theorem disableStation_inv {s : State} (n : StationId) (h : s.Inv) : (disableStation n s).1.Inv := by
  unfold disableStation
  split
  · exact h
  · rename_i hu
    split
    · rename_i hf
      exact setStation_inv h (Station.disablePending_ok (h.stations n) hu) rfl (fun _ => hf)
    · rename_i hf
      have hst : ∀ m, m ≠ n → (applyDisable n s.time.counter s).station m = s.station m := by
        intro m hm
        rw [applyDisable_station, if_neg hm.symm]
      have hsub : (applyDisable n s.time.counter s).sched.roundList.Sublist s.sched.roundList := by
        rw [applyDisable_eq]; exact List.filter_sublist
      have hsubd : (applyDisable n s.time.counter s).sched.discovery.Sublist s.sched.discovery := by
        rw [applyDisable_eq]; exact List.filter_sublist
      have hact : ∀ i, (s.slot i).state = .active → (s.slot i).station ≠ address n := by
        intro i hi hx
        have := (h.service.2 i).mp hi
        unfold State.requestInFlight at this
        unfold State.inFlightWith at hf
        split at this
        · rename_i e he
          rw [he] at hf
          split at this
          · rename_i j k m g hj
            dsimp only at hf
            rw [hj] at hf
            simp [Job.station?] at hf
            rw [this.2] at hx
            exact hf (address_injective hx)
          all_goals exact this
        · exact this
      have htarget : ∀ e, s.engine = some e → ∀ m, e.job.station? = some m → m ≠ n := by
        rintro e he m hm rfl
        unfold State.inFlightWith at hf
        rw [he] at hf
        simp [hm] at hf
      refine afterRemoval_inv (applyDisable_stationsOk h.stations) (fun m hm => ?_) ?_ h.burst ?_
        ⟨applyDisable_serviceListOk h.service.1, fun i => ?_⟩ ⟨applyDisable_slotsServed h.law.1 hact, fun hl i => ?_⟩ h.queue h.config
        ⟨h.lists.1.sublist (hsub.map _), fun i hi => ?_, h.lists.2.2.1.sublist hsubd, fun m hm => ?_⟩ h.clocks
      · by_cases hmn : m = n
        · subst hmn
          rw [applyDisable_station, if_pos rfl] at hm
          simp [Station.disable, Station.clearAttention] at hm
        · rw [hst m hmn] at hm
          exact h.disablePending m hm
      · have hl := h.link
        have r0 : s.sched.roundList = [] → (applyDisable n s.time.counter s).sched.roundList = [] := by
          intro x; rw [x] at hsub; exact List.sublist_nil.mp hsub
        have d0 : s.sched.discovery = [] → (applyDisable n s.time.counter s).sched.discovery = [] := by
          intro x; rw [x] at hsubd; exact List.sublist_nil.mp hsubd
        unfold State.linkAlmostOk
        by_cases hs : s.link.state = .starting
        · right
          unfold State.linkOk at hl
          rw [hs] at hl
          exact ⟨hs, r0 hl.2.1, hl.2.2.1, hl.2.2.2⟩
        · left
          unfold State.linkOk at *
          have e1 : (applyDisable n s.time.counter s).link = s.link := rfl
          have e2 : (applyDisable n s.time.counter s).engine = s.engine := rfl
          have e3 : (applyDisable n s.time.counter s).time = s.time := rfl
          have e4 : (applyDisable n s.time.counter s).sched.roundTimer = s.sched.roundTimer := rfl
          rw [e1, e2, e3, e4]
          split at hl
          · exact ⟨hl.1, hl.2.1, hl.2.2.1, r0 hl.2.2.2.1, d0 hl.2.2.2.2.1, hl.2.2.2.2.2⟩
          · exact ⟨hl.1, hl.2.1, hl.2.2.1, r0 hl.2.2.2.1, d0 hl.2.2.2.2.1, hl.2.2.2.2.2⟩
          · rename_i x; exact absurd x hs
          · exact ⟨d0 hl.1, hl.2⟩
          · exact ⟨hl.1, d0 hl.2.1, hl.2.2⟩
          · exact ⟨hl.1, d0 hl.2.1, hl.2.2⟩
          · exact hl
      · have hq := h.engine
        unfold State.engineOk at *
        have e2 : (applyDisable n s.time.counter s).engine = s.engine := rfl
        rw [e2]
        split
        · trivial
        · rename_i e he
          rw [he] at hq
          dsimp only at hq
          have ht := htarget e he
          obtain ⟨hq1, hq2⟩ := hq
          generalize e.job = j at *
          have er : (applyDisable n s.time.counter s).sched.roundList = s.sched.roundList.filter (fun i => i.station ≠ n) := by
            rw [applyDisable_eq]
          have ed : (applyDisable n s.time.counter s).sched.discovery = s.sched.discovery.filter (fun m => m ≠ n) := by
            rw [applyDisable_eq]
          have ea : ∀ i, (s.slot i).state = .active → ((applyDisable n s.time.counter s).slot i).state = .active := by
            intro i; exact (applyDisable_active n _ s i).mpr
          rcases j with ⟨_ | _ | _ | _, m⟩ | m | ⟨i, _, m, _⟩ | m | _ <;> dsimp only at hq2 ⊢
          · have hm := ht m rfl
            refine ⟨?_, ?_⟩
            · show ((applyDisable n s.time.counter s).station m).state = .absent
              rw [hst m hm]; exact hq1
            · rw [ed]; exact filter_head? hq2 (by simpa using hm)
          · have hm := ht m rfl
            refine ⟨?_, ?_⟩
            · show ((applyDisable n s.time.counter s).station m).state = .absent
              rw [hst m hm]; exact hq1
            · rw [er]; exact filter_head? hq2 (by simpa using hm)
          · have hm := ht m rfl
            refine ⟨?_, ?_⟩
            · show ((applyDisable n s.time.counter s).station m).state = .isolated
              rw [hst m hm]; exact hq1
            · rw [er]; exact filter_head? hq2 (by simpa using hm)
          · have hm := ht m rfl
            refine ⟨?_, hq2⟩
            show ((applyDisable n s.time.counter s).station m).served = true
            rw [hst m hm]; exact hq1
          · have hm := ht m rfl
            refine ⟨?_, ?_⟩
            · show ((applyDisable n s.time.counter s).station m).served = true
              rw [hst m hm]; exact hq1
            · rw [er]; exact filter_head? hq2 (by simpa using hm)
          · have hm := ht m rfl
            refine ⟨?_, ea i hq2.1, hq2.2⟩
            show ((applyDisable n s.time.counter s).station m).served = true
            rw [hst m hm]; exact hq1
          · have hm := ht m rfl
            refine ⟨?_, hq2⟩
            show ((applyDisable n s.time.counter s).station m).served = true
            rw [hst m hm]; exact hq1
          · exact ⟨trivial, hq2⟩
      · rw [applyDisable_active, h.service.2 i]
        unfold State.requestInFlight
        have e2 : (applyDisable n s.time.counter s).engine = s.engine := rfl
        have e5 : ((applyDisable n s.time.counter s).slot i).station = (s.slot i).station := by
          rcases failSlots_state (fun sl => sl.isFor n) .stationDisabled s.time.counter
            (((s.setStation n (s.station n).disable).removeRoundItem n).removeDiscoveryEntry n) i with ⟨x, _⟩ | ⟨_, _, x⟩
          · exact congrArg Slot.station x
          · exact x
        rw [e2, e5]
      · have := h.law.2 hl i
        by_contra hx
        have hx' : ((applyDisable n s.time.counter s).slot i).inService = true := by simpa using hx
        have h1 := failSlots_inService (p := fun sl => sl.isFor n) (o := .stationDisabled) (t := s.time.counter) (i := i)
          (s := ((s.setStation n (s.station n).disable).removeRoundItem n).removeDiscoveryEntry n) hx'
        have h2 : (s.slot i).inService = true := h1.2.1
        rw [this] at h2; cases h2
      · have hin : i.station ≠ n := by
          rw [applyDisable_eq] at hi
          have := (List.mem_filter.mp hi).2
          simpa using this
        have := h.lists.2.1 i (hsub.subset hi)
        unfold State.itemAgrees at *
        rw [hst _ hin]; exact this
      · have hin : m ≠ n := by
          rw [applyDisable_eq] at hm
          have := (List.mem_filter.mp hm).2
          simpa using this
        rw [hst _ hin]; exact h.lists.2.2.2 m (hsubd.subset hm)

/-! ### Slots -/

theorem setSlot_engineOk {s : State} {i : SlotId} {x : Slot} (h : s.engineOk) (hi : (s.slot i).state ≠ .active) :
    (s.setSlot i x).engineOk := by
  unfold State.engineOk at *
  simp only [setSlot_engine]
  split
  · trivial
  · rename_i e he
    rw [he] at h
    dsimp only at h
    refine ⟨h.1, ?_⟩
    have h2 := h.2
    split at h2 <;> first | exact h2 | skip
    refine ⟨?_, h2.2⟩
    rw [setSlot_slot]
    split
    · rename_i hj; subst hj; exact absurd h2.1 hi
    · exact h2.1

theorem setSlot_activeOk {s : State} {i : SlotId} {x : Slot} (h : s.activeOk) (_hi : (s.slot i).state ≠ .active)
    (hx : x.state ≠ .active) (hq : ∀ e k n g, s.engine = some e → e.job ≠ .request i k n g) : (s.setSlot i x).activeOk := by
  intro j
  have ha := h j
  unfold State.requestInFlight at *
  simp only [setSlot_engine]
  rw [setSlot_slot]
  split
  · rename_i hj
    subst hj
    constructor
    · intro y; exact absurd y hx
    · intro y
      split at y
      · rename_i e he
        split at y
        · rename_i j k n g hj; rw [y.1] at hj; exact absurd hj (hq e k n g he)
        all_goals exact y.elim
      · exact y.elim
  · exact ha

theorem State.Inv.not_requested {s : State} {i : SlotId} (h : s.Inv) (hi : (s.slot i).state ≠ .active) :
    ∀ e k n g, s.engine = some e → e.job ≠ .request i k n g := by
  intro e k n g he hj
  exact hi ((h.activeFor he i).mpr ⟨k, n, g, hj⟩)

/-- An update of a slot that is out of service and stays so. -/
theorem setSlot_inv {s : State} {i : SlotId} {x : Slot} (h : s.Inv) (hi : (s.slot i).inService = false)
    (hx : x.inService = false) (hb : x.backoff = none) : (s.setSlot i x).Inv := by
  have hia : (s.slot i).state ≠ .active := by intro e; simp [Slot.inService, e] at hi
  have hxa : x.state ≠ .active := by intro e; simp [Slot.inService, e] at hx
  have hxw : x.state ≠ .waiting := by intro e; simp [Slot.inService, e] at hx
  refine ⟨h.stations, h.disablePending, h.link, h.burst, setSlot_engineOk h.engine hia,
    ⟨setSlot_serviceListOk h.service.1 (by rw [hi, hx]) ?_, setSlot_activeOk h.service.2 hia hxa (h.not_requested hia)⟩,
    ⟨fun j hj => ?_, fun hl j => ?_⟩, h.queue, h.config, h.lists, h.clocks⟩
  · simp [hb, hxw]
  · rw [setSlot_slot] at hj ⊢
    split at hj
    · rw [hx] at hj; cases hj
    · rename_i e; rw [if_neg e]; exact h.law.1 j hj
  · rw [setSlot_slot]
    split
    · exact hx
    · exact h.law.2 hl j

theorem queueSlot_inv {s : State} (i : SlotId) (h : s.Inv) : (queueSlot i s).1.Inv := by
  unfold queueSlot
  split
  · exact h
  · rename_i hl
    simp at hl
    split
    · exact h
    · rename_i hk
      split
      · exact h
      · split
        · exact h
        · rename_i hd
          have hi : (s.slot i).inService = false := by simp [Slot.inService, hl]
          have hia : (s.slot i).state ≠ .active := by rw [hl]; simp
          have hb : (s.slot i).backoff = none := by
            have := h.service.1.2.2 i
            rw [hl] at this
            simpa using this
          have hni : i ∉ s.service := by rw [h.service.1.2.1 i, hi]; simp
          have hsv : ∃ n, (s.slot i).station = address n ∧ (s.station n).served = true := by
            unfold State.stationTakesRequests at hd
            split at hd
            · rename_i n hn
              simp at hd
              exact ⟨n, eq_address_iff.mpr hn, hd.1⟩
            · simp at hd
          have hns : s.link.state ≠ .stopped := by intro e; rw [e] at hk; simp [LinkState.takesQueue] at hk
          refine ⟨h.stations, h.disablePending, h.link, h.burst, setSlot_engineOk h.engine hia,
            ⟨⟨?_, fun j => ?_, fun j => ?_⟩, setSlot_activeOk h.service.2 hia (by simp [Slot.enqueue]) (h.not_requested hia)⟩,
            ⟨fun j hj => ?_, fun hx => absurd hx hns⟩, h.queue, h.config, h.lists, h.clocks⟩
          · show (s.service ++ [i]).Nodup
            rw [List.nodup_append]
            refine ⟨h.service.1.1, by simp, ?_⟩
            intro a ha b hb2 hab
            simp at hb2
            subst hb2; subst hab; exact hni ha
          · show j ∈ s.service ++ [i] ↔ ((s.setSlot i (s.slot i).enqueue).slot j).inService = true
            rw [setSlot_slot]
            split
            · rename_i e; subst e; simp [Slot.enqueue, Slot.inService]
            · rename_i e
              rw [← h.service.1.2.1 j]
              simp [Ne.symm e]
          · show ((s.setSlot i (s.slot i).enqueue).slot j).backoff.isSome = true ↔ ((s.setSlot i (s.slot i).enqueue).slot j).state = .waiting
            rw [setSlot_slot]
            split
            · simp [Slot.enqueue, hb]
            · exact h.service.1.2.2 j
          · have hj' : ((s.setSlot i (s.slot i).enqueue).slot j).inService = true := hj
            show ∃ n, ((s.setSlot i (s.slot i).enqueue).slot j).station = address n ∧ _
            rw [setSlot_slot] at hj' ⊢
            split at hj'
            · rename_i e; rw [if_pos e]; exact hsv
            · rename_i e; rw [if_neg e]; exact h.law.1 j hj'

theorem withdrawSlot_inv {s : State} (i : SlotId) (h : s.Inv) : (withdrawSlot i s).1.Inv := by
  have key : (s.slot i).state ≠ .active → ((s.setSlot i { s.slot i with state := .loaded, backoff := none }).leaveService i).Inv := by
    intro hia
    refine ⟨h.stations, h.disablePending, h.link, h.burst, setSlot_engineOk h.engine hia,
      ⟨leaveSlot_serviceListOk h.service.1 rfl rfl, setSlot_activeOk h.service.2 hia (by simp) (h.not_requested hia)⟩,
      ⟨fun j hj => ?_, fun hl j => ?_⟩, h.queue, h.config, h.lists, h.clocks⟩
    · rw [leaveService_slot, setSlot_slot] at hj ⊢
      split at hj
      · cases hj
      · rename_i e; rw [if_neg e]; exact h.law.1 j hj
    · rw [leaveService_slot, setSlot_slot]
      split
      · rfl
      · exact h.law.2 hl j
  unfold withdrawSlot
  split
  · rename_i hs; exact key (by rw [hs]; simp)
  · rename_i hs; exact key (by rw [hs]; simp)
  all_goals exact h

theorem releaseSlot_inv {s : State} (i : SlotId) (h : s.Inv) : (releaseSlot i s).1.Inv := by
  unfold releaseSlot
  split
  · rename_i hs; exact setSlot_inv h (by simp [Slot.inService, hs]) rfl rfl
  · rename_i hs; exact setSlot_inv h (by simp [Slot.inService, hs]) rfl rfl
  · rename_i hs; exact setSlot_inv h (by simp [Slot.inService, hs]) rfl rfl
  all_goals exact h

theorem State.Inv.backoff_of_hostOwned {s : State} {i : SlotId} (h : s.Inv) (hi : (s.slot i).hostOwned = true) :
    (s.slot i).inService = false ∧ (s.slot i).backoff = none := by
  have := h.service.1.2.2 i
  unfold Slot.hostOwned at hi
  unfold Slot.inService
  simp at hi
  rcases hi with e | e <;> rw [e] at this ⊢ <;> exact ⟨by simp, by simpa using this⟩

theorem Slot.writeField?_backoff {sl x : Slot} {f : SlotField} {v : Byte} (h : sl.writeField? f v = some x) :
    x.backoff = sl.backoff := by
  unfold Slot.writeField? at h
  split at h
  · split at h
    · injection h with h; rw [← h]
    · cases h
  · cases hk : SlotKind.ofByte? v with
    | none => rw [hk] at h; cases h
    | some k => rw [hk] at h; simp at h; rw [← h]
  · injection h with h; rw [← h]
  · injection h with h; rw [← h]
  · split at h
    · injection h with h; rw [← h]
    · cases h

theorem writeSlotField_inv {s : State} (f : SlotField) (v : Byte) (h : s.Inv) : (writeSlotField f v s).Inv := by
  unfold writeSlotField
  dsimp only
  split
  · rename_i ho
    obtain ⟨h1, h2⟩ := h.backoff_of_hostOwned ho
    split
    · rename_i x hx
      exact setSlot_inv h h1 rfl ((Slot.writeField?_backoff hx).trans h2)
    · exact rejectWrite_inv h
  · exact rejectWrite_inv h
------------
● **Work to be completed**
Exactly as written, reproduce the lines of the data above from the first line through the line where "rw [applyDisable_station, if_neg" appears.

● **Solution to the problem**
theorem disableStation_inv {s : State} (n : StationId) (h : s.Inv) : (disableStation n s).1.Inv := by
  unfold disableStation
  split
  · exact h
  · rename_i hu
    split
    · rename_i hf
      exact setStation_inv h (Station.disablePending_ok (h.stations n) hu) rfl (fun _ => hf)
    · rename_i hf
      have hst : ∀ m, m ≠ n → (applyDisable n s.time.counter s).station m = s.station m := by
        intro m hm
        rw [applyDisable_station, if_neg hm.symm]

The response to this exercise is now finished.